Saved entries:
··········
/-- R358 to R363, R265: when every record of the launch in placement is reserved, by one act or by several, one go writes every handler
with a fresh launch number, every channel and every launch message; a failed reservation, or by the model's reading a lace slot that has
left Empty since it was reserved, whose write R265 would ignore (log 32), leaves the cores as they were; a launch that is outranked or
meets T goes back to the queue; a launch without work retires, its entries zero, its channels disabled and its number free. -/
def Obligations.LaunchesArePlacedAndRetired : Prop :=
  ∀ (s : State) (tag : Nat), tag < 64 →
    let p := s.part tag
    let tg : BitVec 6 := BitVec.ofNat 6 tag
    let sup := (s.supOf tg).getD nCorePositions
    (s.dispatches tag = false ∨ p.outranked = true → ∀ n, exec (.launchPlacement tag n) s = .next s) ∧
    (s.dispatches tag = true → p.outranked = false → ∀ (n : Nat) (x y : Placing), p.placing = some x → s.reserve sup n x = .ok y →
      let reserved : Prop := (x.recs.Pairwise fun q r => q.pos = r.pos →
          (∀ i ∈ q.hs, i ∉ r.hs) ∧ (∀ i ∈ q.cs, i ∉ r.cs) ∧ ∀ i ∈ q.ls, i ∉ r.ls) ∧
        ∀ r ∈ x.recs, r.hs.Nodup ∧ r.cs.Nodup ∧ r.ls.Nodup ∧ ∀ i ∈ r.ls, i < 16
      (y.rest ≠ [] → exec (.launchPlacement tag n) s = .next (s.setPart tag { p with placing := some y })) ∧
      (reserved → y.rest = [] → y.recs.any s.laceTaken = false → p.live.length < 65535 → ∃ s' : State,
        exec (.launchPlacement tag n) s = .next s' ∧ SameMemory s s' ∧
        let num := (s'.part tag).lastNum
        (s'.part tag).placing = none ∧ num ≠ 0 ∧ (∀ l ∈ p.live, l.num ≠ num) ∧
        (∃ l, (s'.part tag).live = p.live ++ [l] ∧ l.num = num ∧ l.launch = x.launch) ∧
        (∀ r ∈ y.recs, (∀ h ∈ r.handlers, (s'.core r.pos).handler h.1.toNat = ⟨h.2.1, h.2.2.1, h.2.2.2, num⟩) ∧
          (∀ e ∈ r.chans, (s'.core r.pos).cfg e.1.toNat = e.2 &&& 0x8FFF3FFF) ∧
          ∀ e ∈ r.laces, ((s'.core r.pos).laceSlot e.1).word = e.2) ∧
        ∃ ms, s'.mesh = s.mesh ++ ms ∧ ms.length = (y.recs.map fun r => r.msgs.length).sum) ∧
      (y.rest = [] → y.recs.any s.laceTaken = true → ∃ s' : State, exec (.launchPlacement tag n) s = .next s' ∧ s'.cores = s.cores ∧
        SameMemory s s' ∧ (s'.part tag).placing = none ∧ (s'.part tag).live = p.live)) ∧
    (s.dispatches tag = true → p.outranked = false → ∀ (n : Nat) (x : Placing) (st : Byte), p.placing = some x →
      s.reserve sup n x = .error st → ∃ s' : State, exec (.launchPlacement tag n) s = .next s' ∧ s'.cores = s.cores ∧ SameMemory s s' ∧
        (s'.part tag).placing = none ∧ (s'.part tag).live = p.live ∧ (st = 0x04 ∨ st = 0x08)) ∧
    (∀ x, p.placing = some x → p.outranked = true ∨ s.halts tag = true → ∃ s' : State,
      exec (.launchWithdraw tag) s = .next s' ∧ (s'.part tag).placing = none ∧
      ∃ a b, p.queue = a ++ b ∧ (s'.part tag).queue = a ++ x.launch :: b ∧ (∀ l ∈ a, l.no < x.launch.no) ∧
        ∀ l, b.head? = some l → x.launch.no ≤ l.no) ∧
    (p.outranked = false → s.halts tag = false → exec (.launchWithdraw tag) s = .next s) ∧
    ∀ num : BitVec 16, ((∀ l ∈ p.live, l.num ≠ num) → exec (.launchRetire tag num) s = .next s) ∧
      ∀ l, p.live.find? (fun l => l.num == num) = some l →
        (p.running ≠ some l.launch.ctx.toNat ∨ p.starting = true ∨ s.busy tg l = true → exec (.launchRetire tag num) s = .next s) ∧
        (p.running = some l.launch.ctx.toNat → p.starting = false → s.busy tg l = false → ∃ s' : State,
          exec (.launchRetire tag num) s = .next s' ∧ (∀ m ∈ (s'.part tag).live, m.num ≠ num) ∧
          (∀ q ∈ s.coresOf tg, ∀ i < 64, (s'.core q).handler i = if ((s.core q).handler i).launch = num then HEntry.zero
            else (s.core q).handler i) ∧
          ∀ e ∈ l.chans, cfgEn ((s'.core (s.position tg e.1)).cfg e.2.toNat) = false)

/-- R413 to R415, R421, R422: up to 256 doorbells are held in order; the oldest is copied while queue and completion ring have room: its
descriptor is queued, or refused with a completion of status 0x04 or 0x08; a TAKE that would pass C is ignored; a function level reset
clears the slots and bells and leaves no queued launch of a context that is present. The queue's 256 entries count a launch whose cores are
being placed, which may go back to it (R361). That a doorbell beyond 256 is ignored and that the reset clears pending bells is the model's
choice (log 70). -/
def Obligations.HostLaunchesByDoorbell : Prop :=
  ∀ (s : State) (tag : Nat), tag < 64 →
    let p := s.part tag
    let v := p.vf
    let sup := (s.supOf (BitVec.ofNat 6 tag)).getD nCorePositions
    (∀ i : Byte, ∃ s' : State, exec (.doorbell tag i) s = .next s' ∧
      (s'.part tag).vf.bells = if v.bells.length < 256 then v.bells ++ [i] else v.bells) ∧
    (v.bells = [] → exec (.doorbellCopy tag) s = .next s) ∧
    (∀ (i : Byte) (bs : List Byte), v.bells = i :: bs →
      let w (k : Nat) : Word := NMap.get 0 v.subs (8 * i.toNat + k)
      let room : Prop := p.queue.length + (if p.placing = none then 0 else 1) < 256 ∧ v.pending + (v.c - v.take).toNat < 256
      let st := (p.ctx (((w 0).toNat / 16) % 8)).st
      (¬room → exec (.doorbellCopy tag) s = .next s) ∧
      (room → ∃ s' : State, exec (.doorbellCopy tag) s = .next s' ∧ let p' := s'.part tag
        p'.vf.bells = bs ∧ p'.vf.count = v.count + 1 ∧ p'.live = p.live ∧ s'.cores = s.cores ∧ SameMemory s s' ∧
        (st = 0 ∨ st = 4 → p'.queue = p.queue ∧ p'.vf.c = v.c + 1 ∧
          NMap.get 0 p'.vf.slots (v.c.toNat % 256) = 0#48 ++ i ++ 0x04#8) ∧
        (st ≠ 0 → st ≠ 4 → s.replyOk sup (w 2) = false → p'.queue = p.queue ∧ p'.vf.c = v.c + 1 ∧
          NMap.get 0 p'.vf.slots (v.c.toNat % 256) = 0#48 ++ i ++ 0x08#8) ∧
        (st ≠ 0 → st ≠ 4 → s.replyOk sup (w 2) = true → p'.vf.c = v.c ∧
          p'.queue = p.queue ++ [⟨p.arrivals, (w 0).extractLsb' 0 2, (w 0).extractLsb' 4 3, w 1, w 2, .host i⟩] ∧
          p'.vf.pending = if tgtV (w 2) then v.pending else v.pending + 1))) ∧
    (∀ x : BitVec 16, ∃ s' : State, exec (.takeWrite tag x) s = .next s' ∧
      (s'.part tag).vf.take = if (x - v.take).toNat ≤ (v.c - v.take).toNat then x else v.take) ∧
    ∃ s' : State, exec (.functionLevelReset tag) s = .next s' ∧ (s'.part tag).vf.subs = [] ∧ (s'.part tag).vf.slots = [] ∧
      (s'.part tag).vf.bells = [] ∧ (∀ c < 8, (s'.ctx tag c).st = (s.ctx tag c).st) ∧
      ∀ l ∈ (s'.part tag).queue, (s.ctx tag l.ctx.toNat).st = 0 ∨ (s.ctx tag l.ctx.toNat).st = 4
··········
● **TASK INSTRUCTIONS**: Each line of the data that holds the word "supOf" should be copied.

● **SOLUTION TO THE EXERCISE**:
    let sup := (s.supOf tg).getD nCorePositions
    let sup := (s.supOf (BitVec.ofNat 6 tag)).getD nCorePositions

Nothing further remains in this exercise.